[YOUR GOAL] For the data below, restate word for word only the lines from the line containing "theorem tya : Statement .tya := rfl" through the line containing "theorem cmpIndx (a", both ends included.

[EXERCISE DATA]
-- ==== Sys2Proof/Laws/PerInstr.lean ====
section
/-! SUPPORT. Two families of statements about every instruction as syntax. EncodedForm: its encoding is its opcode
byte followed by the bytes of its operand (spec 30_encoding.md R81). TableEntry: the table of R87 has an entry under
its opcode byte (R91) that assembles it again from those bytes (R85). -/

namespace Sys2Proof.Laws

open Sys2Proof.Machine

/-- The bytes of an operand after the opcode byte. -/
def operandBytes : Operand → List Byte
  | .imm v | .zp v | .zpx v | .zpy v | .indx v | .indy v | .rel v => [v]
  | .abs w | .absx w | .absy w | .ind w => [lo w, hi w]
  | .acc | .imp => []

namespace EncodedForm

/-- The encoding is the opcode byte and the operand's bytes. -/
def Statement (i : Instr) : Prop := encode i = opcodeOf i :: operandBytes i.operand

/-- The length of an encoding is the `L` of its mode (R82). -/
theorem length_eq {i : Instr} (h : Statement i) : (encode i).length = operandLength i.operand := by
  rw [h]
  cases i.operand <;> rfl

theorem ldaImm (v : Byte) : Statement (.ldaImm v) := rfl
theorem ldaZp (a : Byte) : Statement (.ldaZp a) := rfl
theorem ldaZpx (a : Byte) : Statement (.ldaZpx a) := rfl
theorem ldaAbs (w : Word) : Statement (.ldaAbs w) := rfl
theorem ldaAbsx (w : Word) : Statement (.ldaAbsx w) := rfl
theorem ldaAbsy (w : Word) : Statement (.ldaAbsy w) := rfl
theorem ldaIndx (a : Byte) : Statement (.ldaIndx a) := rfl
theorem ldaIndy (a : Byte) : Statement (.ldaIndy a) := rfl
theorem ldxImm (v : Byte) : Statement (.ldxImm v) := rfl
theorem ldxZp (a : Byte) : Statement (.ldxZp a) := rfl
theorem ldxZpy (a : Byte) : Statement (.ldxZpy a) := rfl
theorem ldxAbs (w : Word) : Statement (.ldxAbs w) := rfl
theorem ldxAbsy (w : Word) : Statement (.ldxAbsy w) := rfl
theorem ldyImm (v : Byte) : Statement (.ldyImm v) := rfl
theorem ldyZp (a : Byte) : Statement (.ldyZp a) := rfl
theorem ldyZpx (a : Byte) : Statement (.ldyZpx a) := rfl
theorem ldyAbs (w : Word) : Statement (.ldyAbs w) := rfl
theorem ldyAbsx (w : Word) : Statement (.ldyAbsx w) := rfl
theorem staZp (a : Byte) : Statement (.staZp a) := rfl
theorem staZpx (a : Byte) : Statement (.staZpx a) := rfl
theorem staAbs (w : Word) : Statement (.staAbs w) := rfl
theorem staAbsx (w : Word) : Statement (.staAbsx w) := rfl
theorem staAbsy (w : Word) : Statement (.staAbsy w) := rfl
theorem staIndx (a : Byte) : Statement (.staIndx a) := rfl
theorem staIndy (a : Byte) : Statement (.staIndy a) := rfl
theorem stxZp (a : Byte) : Statement (.stxZp a) := rfl
theorem stxZpy (a : Byte) : Statement (.stxZpy a) := rfl
theorem stxAbs (w : Word) : Statement (.stxAbs w) := rfl
theorem styZp (a : Byte) : Statement (.styZp a) := rfl
theorem styZpx (a : Byte) : Statement (.styZpx a) := rfl
theorem styAbs (w : Word) : Statement (.styAbs w) := rfl
theorem tax : Statement .tax := rfl
theorem tay : Statement .tay := rfl
theorem txa : Statement .txa := rfl
theorem tya : Statement .tya := rfl
theorem tsx : Statement .tsx := rfl
theorem txs : Statement .txs := rfl
theorem andImm (v : Byte) : Statement (.andImm v) := rfl
theorem andZp (a : Byte) : Statement (.andZp a) := rfl
theorem andZpx (a : Byte) : Statement (.andZpx a) := rfl
theorem andAbs (w : Word) : Statement (.andAbs w) := rfl
theorem andAbsx (w : Word) : Statement (.andAbsx w) := rfl
theorem andAbsy (w : Word) : Statement (.andAbsy w) := rfl
theorem andIndx (a : Byte) : Statement (.andIndx a) := rfl
theorem andIndy (a : Byte) : Statement (.andIndy a) := rfl
theorem oraImm (v : Byte) : Statement (.oraImm v) := rfl
theorem oraZp (a : Byte) : Statement (.oraZp a) := rfl
theorem oraZpx (a : Byte) : Statement (.oraZpx a) := rfl
theorem oraAbs (w : Word) : Statement (.oraAbs w) := rfl
theorem oraAbsx (w : Word) : Statement (.oraAbsx w) := rfl
theorem oraAbsy (w : Word) : Statement (.oraAbsy w) := rfl
theorem oraIndx (a : Byte) : Statement (.oraIndx a) := rfl
theorem oraIndy (a : Byte) : Statement (.oraIndy a) := rfl
theorem eorImm (v : Byte) : Statement (.eorImm v) := rfl
theorem eorZp (a : Byte) : Statement (.eorZp a) := rfl
theorem eorZpx (a : Byte) : Statement (.eorZpx a) := rfl
theorem eorAbs (w : Word) : Statement (.eorAbs w) := rfl
theorem eorAbsx (w : Word) : Statement (.eorAbsx w) := rfl
theorem eorAbsy (w : Word) : Statement (.eorAbsy w) := rfl
theorem eorIndx (a : Byte) : Statement (.eorIndx a) := rfl
theorem eorIndy (a : Byte) : Statement (.eorIndy a) := rfl
theorem bitZp (a : Byte) : Statement (.bitZp a) := rfl
theorem bitAbs (w : Word) : Statement (.bitAbs w) := rfl
theorem cmpImm (v : Byte) : Statement (.cmpImm v) := rfl
theorem cmpZp (a : Byte) : Statement (.cmpZp a) := rfl
theorem cmpZpx (a : Byte) : Statement (.cmpZpx a) := rfl
theorem cmpAbs (w : Word) : Statement (.cmpAbs w) := rfl
theorem cmpAbsx (w : Word) : Statement (.cmpAbsx w) := rfl
theorem cmpAbsy (w : Word) : Statement (.cmpAbsy w) := rfl
theorem cmpIndx (a : Byte) : Statement (.cmpIndx a) := rfl
theorem cmpIndy (a : Byte) : Statement (.cmpIndy a) := rfl
theorem cpxImm (v : Byte) : Statement (.cpxImm v) := rfl
theorem cpxZp (a : Byte) : Statement (.cpxZp a) := rfl
theorem cpxAbs (w : Word) : Statement (.cpxAbs w) := rfl
theorem cpyImm (v : Byte) : Statement (.cpyImm v) := rfl
theorem cpyZp (a : Byte) : Statement (.cpyZp a) := rfl
theorem cpyAbs (w : Word) : Statement (.cpyAbs w) := rfl
theorem adcImm (v : Byte) : Statement (.adcImm v) := rfl
theorem adcZp (a : Byte) : Statement (.adcZp a) := rfl
theorem adcZpx (a : Byte) : Statement (.adcZpx a) := rfl
theorem adcAbs (w : Word) : Statement (.adcAbs w) := rfl
theorem adcAbsx (w : Word) : Statement (.adcAbsx w) := rfl
theorem adcAbsy (w : Word) : Statement (.adcAbsy w) := rfl
theorem adcIndx (a : Byte) : Statement (.adcIndx a) := rfl
theorem adcIndy (a : Byte) : Statement (.adcIndy a) := rfl
theorem sbcImm (v : Byte) : Statement (.sbcImm v) := rfl
theorem sbcZp (a : Byte) : Statement (.sbcZp a) := rfl
theorem sbcZpx (a : Byte) : Statement (.sbcZpx a) := rfl
theorem sbcAbs (w : Word) : Statement (.sbcAbs w) := rfl
theorem sbcAbsx (w : Word) : Statement (.sbcAbsx w) := rfl
theorem sbcAbsy (w : Word) : Statement (.sbcAbsy w) := rfl
theorem sbcIndx (a : Byte) : Statement (.sbcIndx a) := rfl
theorem sbcIndy (a : Byte) : Statement (.sbcIndy a) := rfl
theorem incZp (a : Byte) : Statement (.incZp a) := rfl
theorem incZpx (a : Byte) : Statement (.incZpx a) := rfl
theorem incAbs (w : Word) : Statement (.incAbs w) := rfl
theorem incAbsx (w : Word) : Statement (.incAbsx w) := rfl
theorem decZp (a : Byte) : Statement (.decZp a) := rfl
theorem decZpx (a : Byte) : Statement (.decZpx a) := rfl
theorem decAbs (w : Word) : Statement (.decAbs w) := rfl
theorem decAbsx (w : Word) : Statement (.decAbsx w) := rfl
theorem inx : Statement .inx := rfl
theorem iny : Statement .iny := rfl
theorem dex : Statement .dex := rfl
theorem dey : Statement .dey := rfl
theorem aslZp (a : Byte) : Statement (.aslZp a) := rfl
theorem aslZpx (a : Byte) : Statement (.aslZpx a) := rfl
theorem aslAbs (w : Word) : Statement (.aslAbs w) := rfl
theorem aslAbsx (w : Word) : Statement (.aslAbsx w) := rfl
theorem aslAcc : Statement .aslAcc := rfl
theorem lsrZp (a : Byte) : Statement (.lsrZp a) := rfl
theorem lsrZpx (a : Byte) : Statement (.lsrZpx a) := rfl
theorem lsrAbs (w : Word) : Statement (.lsrAbs w) := rfl
theorem lsrAbsx (w : Word) : Statement (.lsrAbsx w) := rfl
theorem lsrAcc : Statement .lsrAcc := rfl
theorem rolZp (a : Byte) : Statement (.rolZp a) := rfl
theorem rolZpx (a : Byte) : Statement (.rolZpx a) := rfl
theorem rolAbs (w : Word) : Statement (.rolAbs w) := rfl
theorem rolAbsx (w : Word) : Statement (.rolAbsx w) := rfl
theorem rolAcc : Statement .rolAcc := rfl
theorem rorZp (a : Byte) : Statement (.rorZp a) := rfl
theorem rorZpx (a : Byte) : Statement (.rorZpx a) := rfl
theorem rorAbs (w : Word) : Statement (.rorAbs w) := rfl
theorem rorAbsx (w : Word) : Statement (.rorAbsx w) := rfl
theorem rorAcc : Statement .rorAcc := rfl
theorem pha : Statement .pha := rfl
theorem php : Statement .php := rfl
theorem pla : Statement .pla := rfl
theorem plp : Statement .plp := rfl
theorem jmpAbs (w : Word) : Statement (.jmpAbs w) := rfl
theorem jmpInd (w : Word) : Statement (.jmpInd w) := rfl
theorem jsr (w : Word) : Statement (.jsr w) := rfl
theorem rts : Statement .rts := rfl
theorem rti : Statement .rti := rfl
theorem bcc (o : Byte) : Statement (.bcc o) := rfl
theorem bcs (o : Byte) : Statement (.bcs o) := rfl
theorem beq (o : Byte) : Statement (.beq o) := rfl
theorem bne (o : Byte) : Statement (.bne o) := rfl
theorem bpl (o : Byte) : Statement (.bpl o) := rfl
theorem bmi (o : Byte) : Statement (.bmi o) := rfl
theorem bvc (o : Byte) : Statement (.bvc o) := rfl
theorem bvs (o : Byte) : Statement (.bvs o) := rfl
theorem brk : Statement .brk := rfl
theorem nop : Statement .nop := rfl
theorem clc : Statement .clc := rfl
theorem cld : Statement .cld := rfl
theorem cli : Statement .cli := rfl
theorem clv : Statement .clv := rfl
theorem sec : Statement .sec := rfl
theorem sed : Statement .sed := rfl
theorem sei : Statement .sei := rfl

[REPLY TO THE EXERCISE]
theorem tya : Statement .tya := rfl
theorem tsx : Statement .tsx := rfl
theorem txs : Statement .txs := rfl
theorem andImm (v : Byte) : Statement (.andImm v) := rfl
theorem andZp (a : Byte) : Statement (.andZp a) := rfl
theorem andZpx (a : Byte) : Statement (.andZpx a) := rfl
theorem andAbs (w : Word) : Statement (.andAbs w) := rfl
theorem andAbsx (w : Word) : Statement (.andAbsx w) := rfl
theorem andAbsy (w : Word) : Statement (.andAbsy w) := rfl
theorem andIndx (a : Byte) : Statement (.andIndx a) := rfl
theorem andIndy (a : Byte) : Statement (.andIndy a) := rfl
theorem oraImm (v : Byte) : Statement (.oraImm v) := rfl
theorem oraZp (a : Byte) : Statement (.oraZp a) := rfl
theorem oraZpx (a : Byte) : Statement (.oraZpx a) := rfl
theorem oraAbs (w : Word) : Statement (.oraAbs w) := rfl
theorem oraAbsx (w : Word) : Statement (.oraAbsx w) := rfl
theorem oraAbsy (w : Word) : Statement (.oraAbsy w) := rfl
theorem oraIndx (a : Byte) : Statement (.oraIndx a) := rfl
theorem oraIndy (a : Byte) : Statement (.oraIndy a) := rfl
theorem eorImm (v : Byte) : Statement (.eorImm v) := rfl
theorem eorZp (a : Byte) : Statement (.eorZp a) := rfl
theorem eorZpx (a : Byte) : Statement (.eorZpx a) := rfl
theorem eorAbs (w : Word) : Statement (.eorAbs w) := rfl
theorem eorAbsx (w : Word) : Statement (.eorAbsx w) := rfl
theorem eorAbsy (w : Word) : Statement (.eorAbsy w) := rfl
theorem eorIndx (a : Byte) : Statement (.eorIndx a) := rfl
theorem eorIndy (a : Byte) : Statement (.eorIndy a) := rfl
theorem bitZp (a : Byte) : Statement (.bitZp a) := rfl
theorem bitAbs (w : Word) : Statement (.bitAbs w) := rfl
theorem cmpImm (v : Byte) : Statement (.cmpImm v) := rfl
theorem cmpZp (a : Byte) : Statement (.cmpZp a) := rfl
theorem cmpZpx (a : Byte) : Statement (.cmpZpx a) := rfl
theorem cmpAbs (w : Word) : Statement (.cmpAbs w) := rfl
theorem cmpAbsx (w : Word) : Statement (.cmpAbsx w) := rfl
theorem cmpAbsy (w : Word) : Statement (.cmpAbsy w) := rfl
theorem cmpIndx (a : Byte) : Statement (.cmpIndx a) := rfl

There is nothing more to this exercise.